Italy to raise more than 5 billion euros over next three years from banks, insurers

By Giuseppe Fonte and Valentina Za

ROME (Reuters) -Italy expects to raise about 5.4 billion euros ($5.82 billion) over the next three years from banks and insurers through a package of measures envisaged in Rome’s 2025 budget, a government document seen by Reuters showed on Wednesday.

The Treasury had previously said that the financial sector would contribute 3.5 billion to Italy’s budget.

Italian banks will temporarily face higher taxes on profits as the government intends to force lenders to spread tax deductions stemming from past losses for up to four years.

The move, including other minor tax measures, is expected to result in a contribution from banks to Italy’s strained state finances worth 3.6 billion euros in the 2025-2027 period, the document said.

Talk of a new levy weighing on the financial sector had swirled for weeks and weighed on lenders’ shares in the absence of clarity from the government.
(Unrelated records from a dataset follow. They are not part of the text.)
theorem ckpt (h : Hdr) (x0 : BitVec 8) : Statement (.ckpt h x0) := by
  have := h.y.isLt; have := h.pq.isLt; have := h.ps.isLt
  have := x0.isLt
  exact of_slot rfl rfl (by simp only [hdrBits]; omega) (by simp only [hdrBits]; omega)

theorem killpt (h : Hdr) : Statement (.killpt h) := by
  have := h.y.isLt; have := h.pq.isLt; have := h.ps.isLt
  exact of_slot rfl rfl (by simp only [hdrBits]; omega) (by simp only [hdrBits]; omega)

theorem cfgLoad (h : Hdr) (x0 : BitVec 2) (x1 : BitVec 4) (x2 : BitVec 11) : Statement (.cfgLoad h x0 x1 x2) := by
  have := h.y.isLt; have := h.pq.isLt; have := h.ps.isLt
  have := x0.isLt
  have := x1.isLt
  have := x2.isLt
  exact of_slot rfl rfl (by simp only [hdrBits]; omega) (by simp only [hdrBits]; omega)

theorem cfgLoadCompletion (x0 : Nat) (x1 : Nat) : Statement (.cfgLoadCompletion x0 x1) := fun _ e => nomatch e

theorem cfgRun (h : Hdr) (x0 : BitVec 2) (x1 : BitVec 6) (x2 : BitVec 8) : Statement (.cfgRun h x0 x1 x2) := by
  have := h.y.isLt; have := h.pq.isLt; have := h.ps.isLt
  have := x0.isLt
  have := x1.isLt
  have := x2.isLt
  exact of_slot rfl rfl (by simp only [hdrBits]; omega) (by simp only [hdrBits]; omega)

theorem tskEnd (h : Hdr) : Statement (.tskEnd h) := by
  have := h.y.isLt; have := h.pq.isLt; have := h.ps.isLt
  exact of_slot rfl rfl (by simp only [hdrBits]; omega) (by simp only [hdrBits]; omega)

theorem cfgDec (h : Hdr) (x0 : BitVec 6) (x1 : BitVec 2) (x2 : BitVec 2) : Statement (.cfgDec h x0 x1 x2) := by
  have := h.y.isLt; have := h.pq.isLt; have := h.ps.isLt
  have := x0.isLt
  have := x1.isLt
  have := x2.isLt
  exact of_slot rfl rfl (by simp only [hdrBits]; omega) (by simp only [hdrBits]; omega)

theorem tskAbort (h : Hdr) (x0 : BitVec 6) : Statement (.tskAbort h x0) := by
  have := h.y.isLt; have := h.pq.isLt; have := h.ps.isLt
  have := x0.isLt
  exact of_slot rfl rfl (by simp only [hdrBits]; omega) (by simp only [hdrBits]; omega)

theorem qOpen (h : Hdr) (x0 : BitVec 6) (x1 : BitVec 4) : Statement (.qOpen h x0 x1) := by
  have := h.y.isLt; have := h.pq.isLt; have := h.ps.isLt
  have := x0.isLt
  have := x1.isLt
  exact of_slot rfl rfl (by simp only [hdrBits]; omega) (by simp only [hdrBits]; omega)

theorem qWait (h : Hdr) (x0 : BitVec 6) (x1 : BitVec 6) : Statement (.qWait h x0 x1) := by
  have := h.y.isLt; have := h.pq.isLt; have := h.ps.isLt
  have := x0.isLt
  have := x1.isLt
  exact of_slot rfl rfl (by simp only [hdrBits]; omega) (by simp only [hdrBits]; omega)

theorem qClose (h : Hdr) (x0 : BitVec 6) : Statement (.qClose h x0) := by
  have := h.y.isLt; have := h.pq.isLt; have := h.ps.isLt
  have := x0.isLt
  exact of_slot rfl rfl (by simp only [hdrBits]; omega) (by simp only [hdrBits]; omega)

theorem grpRd (h : Hdr) (x0 : BitVec 6) (x1 : BitVec 8) : Statement (.grpRd h x0 x1) := by
  have := h.y.isLt; have := h.pq.isLt; have := h.ps.isLt
  have := x0.isLt
  have := x1.isLt
  exact of_slot rfl rfl (by simp only [hdrBits]; omega) (by simp only [hdrBits]; omega)

theorem grpLd (h : Hdr) (x0 : BitVec 4) : Statement (.grpLd h x0) := by
  have := h.y.isLt; have := h.pq.isLt; have := h.ps.isLt
  have := x0.isLt
  exact of_slot rfl rfl (by simp only [hdrBits]; omega) (by simp only [hdrBits]; omega)

theorem tkStart (h : Hdr) (x0 : BitVec 6) (x1 : BitVec 4) : Statement (.tkStart h x0 x1) := by
  have := h.y.isLt; have := h.pq.isLt; have := h.ps.isLt
  have := x0.isLt
  have := x1.isLt
  exact of_slot rfl rfl (by simp only [hdrBits]; omega) (by simp only [hdrBits]; omega)

theorem tkStop (h : Hdr) (x0 : BitVec 6) : Statement (.tkStop h x0) := by
  have := h.y.isLt; have := h.pq.isLt; have := h.ps.isLt
  have := x0.isLt
  exact of_slot rfl rfl (by simp only [hdrBits]; omega) (by simp only [hdrBits]; omega)

theorem tkStat (h : Hdr) (x0 : BitVec 6) (x1 : BitVec 4) : Statement (.tkStat h x0 x1) := by
  have := h.y.isLt; have := h.pq.isLt; have := h.ps.isLt
  have := x0.isLt
  have := x1.isLt
  exact of_slot rfl rfl (by simp only [hdrBits]; omega) (by simp only [hdrBits]; omega)

theorem rgResume (h : Hdr) (x0 : BitVec 6) : Statement (.rgResume h x0) := by
  have := h.y.isLt; have := h.pq.isLt; have := h.ps.isLt
  have := x0.isLt
  exact of_slot rfl rfl (by simp only [hdrBits]; omega) (by simp only [hdrBits]; omega)

theorem chAlloc (h : Hdr) (x0 : BitVec 6) (x1 : BitVec 8) : Statement (.chAlloc h x0 x1) := by
  have := h.y.isLt; have := h.pq.isLt; have := h.ps.isLt
  have := x0.isLt
  have := x1.isLt
  exact of_slot rfl rfl (by simp only [hdrBits]; omega) (by simp only [hdrBits]; omega)

theorem chFree (h : Hdr) (x0 : BitVec 8) : Statement (.chFree h x0) := by
  have := h.y.isLt; have := h.pq.isLt; have := h.ps.isLt
  have := x0.isLt
  exact of_slot rfl rfl (by simp only [hdrBits]; omega) (by simp only [hdrBits]; omega)

theorem commitPoint (x0 : Nat) : Statement (.commitPoint x0) := fun _ e => nomatch e

theorem quorumFill (x0 : Nat) (x1 : Nat) : Statement (.quorumFill x0 x1) := fun _ e => nomatch e

theorem quorumTimeout (x0 : Nat) (x1 : Nat) : Statement (.quorumTimeout x0 x1) := fun _ e => nomatch e

theorem quorumKillLanding (x0 : Nat) : Statement (.quorumKillLanding x0) := fun _ e => nomatch e

theorem logWriteback (x0 : Nat) : Statement (.logWriteback x0) := fun _ e => nomatch e

theorem remoteWritebackTimeout (x0 : Nat) : Statement (.remoteWritebackTimeout x0) := fun _ e => nomatch e

theorem pageWalk (x0 : Nat) (x1 : Nat) : Statement (.pageWalk x0 x1) := fun _ e => nomatch e

theorem scanOut (x0 : Nat) (x1 : Nat) : Statement (.scanOut x0 x1) := fun _ e => nomatch e

theorem stillnessFault (x0 : Nat) (x1 : Nat) : Statement (.stillnessFault x0 x1) := fun _ e => nomatch e

theorem replyTimeout (x0 : Nat) (x1 : Nat) : Statement (.replyTimeout x0 x1) := fun _ e => nomatch e

theorem dshootWrite (x0 : Nat) (x1 : BitVec 64) : Statement (.dshootWrite x0 x1) := fun _ e => nomatch e

theorem shootdownDone (x0 : Nat) : Statement (.shootdownDone x0) := fun _ e => nomatch e

theorem dlogbaseWrite (x0 : Nat) (x1 : BitVec 64) : Statement (.dlogbaseWrite x0 x1) := fun _ e => nomatch e

theorem dsavebaseWrite (x0 : Nat) (x1 : BitVec 64) : Statement (.dsavebaseWrite x0 x1) := fun _ e => nomatch e

theorem dscrubWrite (x0 : Nat) (x1 : BitVec 64) : Statement (.dscrubWrite x0 x1) := fun _ e => nomatch e

theorem hbmPatrolScrub (x0 : Nat) (x1 : Nat) : Statement (.hbmPatrolScrub x0 x1) := fun _ e => nomatch e

theorem gspPatrolScrub (x0 : Nat) (x1 : Nat) (x2 : Nat) : Statement (.gspPatrolScrub x0 x1 x2) := fun _ e => nomatch e

theorem hbmRowRepair (x0 : Nat) (x1 : Nat) : Statement (.hbmRowRepair x0 x1) := fun _ e => nomatch e

theorem hbmChannelRetire (x0 : Nat) (x1 : Nat) : Statement (.hbmChannelRetire x0 x1) := fun _ e => nomatch e

theorem eventEntry : Statement (.eventEntry) := fun _ e => nomatch e

theorem evpopWrite (x0 : Nat) : Statement (.evpopWrite x0) := fun _ e => nomatch e

theorem placeWrite (x0 : Nat) (x1 : BitVec 64) : Statement (.placeWrite x0 x1) := fun _ e => nomatch e

theorem migrationComplete (x0 : Nat) : Statement (.migrationComplete x0) := fun _ e => nomatch e

theorem bkdepthWrite (x0 : Nat) (x1 : BitVec 64) : Statement (.bkdepthWrite x0 x1) := fun _ e => nomatch e

theorem powerControlInterval (x0 : Nat) : Statement (.powerControlInterval x0) := fun _ e => nomatch e

theorem coolantFault : Statement (.coolantFault) := fun _ e => nomatch e

theorem qtailWrite (x0 : Nat) (x1 : Nat) (x2 : BitVec 64) : Statement (.qtailWrite x0 x1 x2) := fun _ e => nomatch e

theorem qcfgWrite (x0 : Nat) (x1 : Nat) (x2 : BitVec 64) : Statement (.qcfgWrite x0 x1 x2) := fun _ e => nomatch e

theorem qbaseWrite (x0 : Nat) (x1 : Nat) (x2 : BitVec 64) : Statement (.qbaseWrite x0 x1 x2) := fun _ e => nomatch e

theorem semRead (x0 : Nat) (x1 : Nat) : Statement (.semRead x0 x1) := fun _ e => nomatch e

theorem semWrite (x0 : Nat) (x1 : Nat) (x2 : BitVec 64) : Statement (.semWrite x0 x1 x2) := fun _ e => nomatch e

theorem partWrite (x0 : Nat) (x1 : Nat) (x2 : Nat) (x3 : BitVec 64) : Statement (.partWrite x0 x1 x2 x3) := fun _ e => nomatch e

theorem pwrcapWrite (x0 : Nat) (x1 : BitVec 64) : Statement (.pwrcapWrite x0 x1) := fun _ e => nomatch e

theorem imgRegister (x0 : Nat) (x1 : Nat) (x2 : BitVec 64) : Statement (.imgRegister x0 x1 x2) := fun _ e => nomatch e

theorem imageRegistrationDone (x0 : Nat) : Statement (.imageRegistrationDone x0) := fun _ e => nomatch e

theorem registerWrite (x0 : Nat) (x1 : Nat) (x2 : BitVec 64) : Statement (.registerWrite x0 x1 x2) := fun _ e => nomatch e

theorem firmwareUpdate (x0 : Nat) (x1 : BitVec 64) : Statement (.firmwareUpdate x0 x1) := fun _ e => nomatch e

theorem firmwareBankSwitch : Statement (.firmwareBankSwitch) := fun _ e => nomatch e

theorem fuseRaise (x0 : Nat) (x1 : BitVec 64) : Statement (.fuseRaise x0 x1) := fun _ e => nomatch e

theorem attestation (x0 : Nat) (x1 : BitVec 64) : Statement (.attestation x0 x1) := fun _ e => nomatch e

theorem codeLoad (x0 : Nat) (x1 : BitVec 64) : Statement (.codeLoad x0 x1) := fun _ e => nomatch e

theorem graftTableLoad (x0 : Nat) (x1 : BitVec 64) : Statement (.graftTableLoad x0 x1) := fun _ e => nomatch e

theorem producerKeyWrite (x0 : Nat) (x1 : BitVec 64) : Statement (.producerKeyWrite x0 x1) := fun _ e => nomatch e

theorem storeFlush (x0 : Nat) (x1 : Nat) : Statement (.storeFlush x0 x1) := fun _ e => nomatch e

theorem storeDeallocate (x0 : Nat) (x1 : Nat) (x2 : Nat) (x3 : Nat) : Statement (.storeDeallocate x0 x1 x2 x3) := fun _ e => nomatch e

theorem namespaceEntryWrite (x0 : Nat) (x1 : Nat) (x2 : BitVec 64) : Statement (.namespaceEntryWrite x0 x1 x2) := fun _ e => nomatch e

theorem launchDispatch : Statement (.launchDispatch) := fun _ e => nomatch e

theorem partitionSaveDone (x0 : Nat) : Statement (.partitionSaveDone x0) := fun _ e => nomatch e

theorem launchRetire (x0 : Nat) : Statement (.launchRetire x0) := fun _ e => nomatch e

theorem launchResume (x0 : Nat) : Statement (.launchResume x0) := fun _ e => nomatch e

theorem hostLinkDown (x0 : Nat) : Statement (.hostLinkDown x0) := fun _ e => nomatch e

theorem semaphoreFailover (x0 : Nat) : Statement (.semaphoreFailover x0) := fun _ e => nomatch e

theorem deviceReset : Statement (.deviceReset) := fun _ e => nomatch e

theorem unsupportedRequest (x0 : Nat) : Statement (.unsupportedRequest x0) := fun _ e => nomatch e

theorem laneSpare (x0 : Nat) (x1 : Nat) : Statement (.laneSpare x0 x1) := fun _ e => nomatch e

theorem edgeTableWrite (x0 : Nat) (x1 : Nat) (x2 : BitVec 64) : Statement (.edgeTableWrite x0 x1 x2) := fun _ e => nomatch e

theorem routingEntryWrite (x0 : Nat) (x1 : Nat) (x2 : BitVec 256) : Statement (.routingEntryWrite x0 x1 x2) := fun _ e => nomatch e

theorem contextTableWrite (x0 : Nat) (x1 : Nat) (x2 : BitVec 64) : Statement (.contextTableWrite x0 x1 x2) := fun _ e => nomatch e

theorem routeForward (x0 : Nat) (x1 : Nat) : Statement (.routeForward x0 x1) := fun _ e => nomatch e

theorem routeDeliver (x0 : Nat) (x1 : Nat) : Statement (.routeDeliver x0 x1) := fun _ e => nomatch e

theorem routeReduce (x0 : Nat) (x1 : Nat) : Statement (.routeReduce x0 x1) := fun _ e => nomatch e

theorem routeStep (x0 : Nat) (x1 : Nat) : Statement (.routeStep x0 x1) := fun _ e => nomatch e

theorem peerReadServe (x0 : Nat) (x1 : Nat) : Statement (.peerReadServe x0 x1) := fun _ e => nomatch e

theorem bucketRefill : Statement (.bucketRefill) := fun _ e => nomatch e

theorem matrixFault (x0 : Nat) : Statement (.matrixFault x0) := fun _ e => nomatch e

theorem hostLinkReturn (x0 : Nat) : Statement (.hostLinkReturn x0) := fun _ e => nomatch e

theorem fabricLinkDown (x0 : Nat) : Statement (.fabricLinkDown x0) := fun _ e => nomatch e

theorem coolantFaultClear : Statement (.coolantFaultClear) := fun _ e => nomatch e

theorem writeResponse (x0 : Nat) (x1 : Nat) : Statement (.writeResponse x0 x1) := fun _ e => nomatch e

theorem secondChannelFailure (x0 : Nat) : Statement (.secondChannelFailure x0) := fun _ e => nomatch e

end Encoded

end Sys2Proof.Laws
end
Economy Minister Giancarlo Giorgetti has said a contribution from banks “shouldn’t be considered blasphemous.”

Under the budget, banks will have to use 2025 tax credits, known as deferred tax assets or DTAs, to lower their taxes over four years between 2026 and 2029, while the use of DTAs related to 2026 will be spread over the following three years.

Italy’s largest banks include Intesa Sanpaolo, UniCredit, Banco BPM and state-owned Monte dei Paschi di Siena.

The measure is particularly relevant for MPS, which has significant DTAs on its balance after years of steep losses and had started reaping benefits now that it’s once again profitable.

Italy’s Treasury needs to cede control of MPS by the end of this year to meet re-privatisation terms agreed with the European Union at the time of a costly 2017 bailout, people have previously said.

The government also expects to collect 1.75 billion euros over the next three years from insurers by changing in the budget the payment terms of stamp duties for some insurance policies.

As things stand, the stamp duty gets calculated every year but gets paid by investors when they cash in on the policies.

The government however is asking insurers to pay upfront and then get it back at the end of the contract from their clients starting from next year.

Moreover, insurers must pay by June 30, 2025 half of stamp duties owed up to 2024 on existing contracts. Another 20% is due by June 30, 2026. A further 20% by mid-2027 and the remaining 10% by mid-2028.

Italy last year shocked markets by imposing a 40% tax on banks’ windfall profits, only to backtrack by limiting the scope of the levy and giving lenders an opt-out clause which meant that in the end it raised zero for state coffers.